▶ **Your instructions**
Repeat exactly, and only, the lines of the entries below from the one with "(const45.toInt = 193273528320" through the one with "(constPa.toInt = 572613629837", both ends included.

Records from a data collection

/-- Section 2 (div1000): the result is the floor of (a + 500) / 1000 with no wrap-around, the FX value nearest a / 1000 with
ties upward. R126 prints the range [-2^63 / 1000, (2^63 - 1) / 1000], which the formula of R126 leaves at both ends by
less than half a unit; the bounds here are that range widened by half a unit, and the last two clauses give the ends (log
entry 21). -/
def Obligations.DivisionByThousandIsNearestAndNeverOverflows : Prop :=
  (∀ a : Fx, (div1000 a).toInt = (a.toInt + 500) / 1000 ∧ 2 * (a.toInt - 1000 * (div1000 a).toInt).natAbs ≤ 1000 ∧
    -2 ^ 63 ≤ 1000 * (div1000 a).toInt + 500 ∧ 1000 * (div1000 a).toInt ≤ 2 ^ 63 - 1 + 500) ∧
  (∀ (a : Fx) (k : Int), a.toInt = 1000 * k + 500 → (div1000 a).toInt = k + 1) ∧
  (div1000 0x8000000000000000).toInt = -9223372036854776 ∧ (div1000 0x7FFFFFFFFFFFFFFF).toInt = 9223372036854776

/-- R127: each constant of the ROM is the q of its literal, and has the listed decimal value. -/
def Obligations.ConstantRomIsTheQuantisedLiterals : Prop :=
  (constKT.toInt = 11468980 ∧ quantise 267033 100000000 = 11468980) ∧
  (const45.toInt = 193273528320 ∧ quantise 45 1 = 193273528320) ∧
  (constKH.toInt = 6553691 ∧ quantise 15259 10000000 = 6553691) ∧
  (constKF.toInt = 7730941133 ∧ quantise 18 10 = 7730941133) ∧
  (const32.toInt = 137438953472 ∧ quantise 32 1 = 137438953472) ∧
  (constCK.toInt = 1173170316902 ∧ quantise 27315 100 = 1173170316902) ∧
  (constPa.toInt = 572613629837 ∧ quantise 133322 1000 = 572613629837) ∧
  (constBar.toInt = 5726050 ∧ quantise 13332 10000000 = 5726050) ∧
  (constAt.toInt = 5839008 ∧ quantise 13595 10000000 = 5839008) ∧
  (constAtm.toInt = 5651318 ∧ quantise 13158 10000000 = 5651318) ∧
  (constMh2o.toInt = 58390080 ∧ quantise 13595 1000000 = 58390080) ∧
  (constPsi.toInt = 83051783 ∧ quantise 19337 1000000 = 83051783) ∧
  (constOne.toInt = 4294967296 ∧ quantise 1 1 = 4294967296)

/-- Section 4 of 40_numerics.md, which the spec marks as derived: the laws of rounding. Multiplying by ONE is the identity,
rnd32 is within half a unit and monotone, and negation commutes with it but at exact ties. -/
def Obligations.RoundingLaws : Prop :=
  (∀ a : Fx, mac a constOne 0 = ⟨a, false⟩) ∧
  (∀ n : Int, 2 * (n - 2 ^ 32 * rnd32 n).natAbs ≤ 2 ^ 32) ∧
  (∀ m n : Int, m ≤ n → rnd32 m ≤ rnd32 n) ∧
  (∀ n : Int, n % 2 ^ 32 ≠ 2 ^ 31 → rnd32 (-n) = -rnd32 n) ∧
  (∀ n : Int, n % 2 ^ 32 = 2 ^ 31 → rnd32 (-n) = -rnd32 n + 1)

/-! ### Checksum (spec/41_checksum.md) -/

/-- R150 over natural numbers: the CRC register starts at 0xFF; each byte is XORed in and followed by eight shifts, each with
the polynomial 0x31 XORed in when the high bit was set; and the reference vector. -/
def Obligations.CrcIsTheShiftRegister : Prop :=
  (∀ b0 b1 : Byte, (crc8 b0 b1).toNat =
    [b0.toNat, b1.toNat].foldl
      (fun r b => (List.range 8).foldl (fun q _ => if 128 ≤ q then ((q * 2) ^^^ 0x31) % 256 else (q * 2) % 256) (r ^^^ b)) 0xFF) ∧
  crc8 0xBE 0xEF = 0x92

/-- Derived from R150's register: the CRC is affine, so an error's effect on it does not depend on the data. -/
def Obligations.CrcIsAffine : Prop :=
  ∀ a b x y : Byte, crc8 (a ^^^ x) (b ^^^ y) = crc8 a b ^^^ crc8 x y ^^^ crc8 0 0

/-- R151: CRC_GEN of either group writes CRC_OUT and nothing else; its encodings, corner cases and example. -/
def Obligations.CrcGenWritesCrcOutOnly : Prop :=
  (∀ s : State, exec .crcGenT s = .next { s with crcOut := crc8 s.mbufT.msb s.mbufT.lsb }) ∧
  (∀ s : State, exec .crcGenH s = .next { s with crcOut := crc8 s.mbufH.msb s.mbufH.lsb }) ∧
  (∀ (s : State), s.readWord .crcOut = 0#24 ++ s.crcOut) ∧
  (∀ (s : State) (v : Word), (s.writeWord .mbufT v).mbufT = ⟨v.extractLsb' 16 8, v.extractLsb' 8 8, v.extractLsb' 0 8⟩) ∧
  (∀ (s : State) (v : Word), (s.writeWord .mbufH v).mbufH = ⟨v.extractLsb' 16 8, v.extractLsb' 8 8, v.extractLsb' 0 8⟩) ∧
  decode 0x00000001 = .ok .crcGenT ∧ decode 0x00000101 = .ok .crcGenH ∧
  crc8 0x00 0x00 = 0x81 ∧ crc8 0xFF 0xFF = 0xAC ∧ crc8 0xBE 0xEF = 0x92

/-- CRC_CHK of either group writes CRC_OUT and CRC_OK and nothing else; CRC_OK is 1 exactly when the computed CRC is the
received checksum byte (section 1). -/
def Obligations.CrcChkWritesCrcOutAndCrcOk : Prop :=
  (∀ s : State, exec .crcChkT s =
    .next { s with crcOut := crc8 s.mbufT.msb s.mbufT.lsb,
                   status := { s.status with crcOk := decide (crc8 s.mbufT.msb s.mbufT.lsb = s.mbufT.crc) } }) ∧
  (∀ s : State, exec .crcChkH s =
    .next { s with crcOut := crc8 s.mbufH.msb s.mbufH.lsb,
                   status := { s.status with crcOk := decide (crc8 s.mbufH.msb s.mbufH.lsb = s.mbufH.crc) } }) ∧
  decode 0x00000002 = .ok .crcChkT ∧ decode 0x00000102 = .ok .crcChkH

/-- Error detection (section 2; the two-bit clause is the spec's own derived sentence): a group with its computed checksum is
good, and flipping any one bit, or any two different bits, of a good group makes it bad. -/
def Obligations.ChecksumDetectsOneAndTwoBitErrors : Prop :=
  (∀ a b : Byte, (SensorGroup.mk a b (crc8 a b)).good = true) ∧
  (∀ (g : SensorGroup) (k : Fin 24), g.good = true → (g.flipBit k).good = false) ∧
  (∀ (g : SensorGroup) (k l : Fin 24), k ≠ l → g.good = true → ((g.flipBit k).flipBit l).good = false)

/-! ### Conversion (spec/42_conversion.md) -/

/-- R160 and R161: the two conversions are exact integer maps that never wrap, and stay between their stated end points. -/
def Obligations.ConvertersAreExact : Prop :=
  (∀ r : Raw, (convT r).toInt = r.toNat * 0x00AF00B4 - 45 * 2 ^ 32 ∧
    -45 * 2 ^ 32 ≤ (convT r).toInt ∧ (convT r).toInt ≤ 0x000000820004FF4C) ∧
  (∀ r : Raw, (convH r).toInt = r.toNat * 0x0064005B ∧ 0 ≤ (convH r).toInt ∧ (convH r).toInt ≤ 0x00000063FFF6FFA5) ∧
  convT 0 = 0xFFFFFFD300000000 ∧ convT 0xFFFF = 0x000000820004FF4C ∧ convH 0 = 0 ∧ convH 0xFFFF = 0x00000063FFF6FFA5

/-- R162 and R163: CONV_T and CONV_H write RES and nothing else, whatever the check byte; their encodings, corner cases and
examples. -/
def Obligations.ConvWritesResOnly : Prop :=
  (∀ s : State, exec .convT s = .next { s with res := convT (s.mbufT.msb ++ s.mbufT.lsb) }) ∧
  (∀ s : State, exec .convH s = .next { s with res := convH (s.mbufH.msb ++ s.mbufH.lsb) }) ∧
  decode 0x00000003 = .ok .convT ∧ decode 0x00000004 = .ok .convH ∧
  convT 0x0000 = 0xFFFFFFD300000000 ∧ convT 0xFFFF = 0x000000820004FF4C ∧ convT 0x642B = 0x0000001779AB6E3C ∧
  convH 0x0000 = 0 ∧ convH 0xFFFF = 0x00000063FFF6FFA5 ∧ convH 0x8000 = 0x00000032002D8000 ∧ convH 0x5E5D = 0x00000024DC758B0F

▶ **Result for this task**
  (const45.toInt = 193273528320 ∧ quantise 45 1 = 193273528320) ∧
  (constKH.toInt = 6553691 ∧ quantise 15259 10000000 = 6553691) ∧
  (constKF.toInt = 7730941133 ∧ quantise 18 10 = 7730941133) ∧
  (const32.toInt = 137438953472 ∧ quantise 32 1 = 137438953472) ∧
  (constCK.toInt = 1173170316902 ∧ quantise 27315 100 = 1173170316902) ∧
  (constPa.toInt = 572613629837 ∧ quantise 133322 1000 = 572613629837) ∧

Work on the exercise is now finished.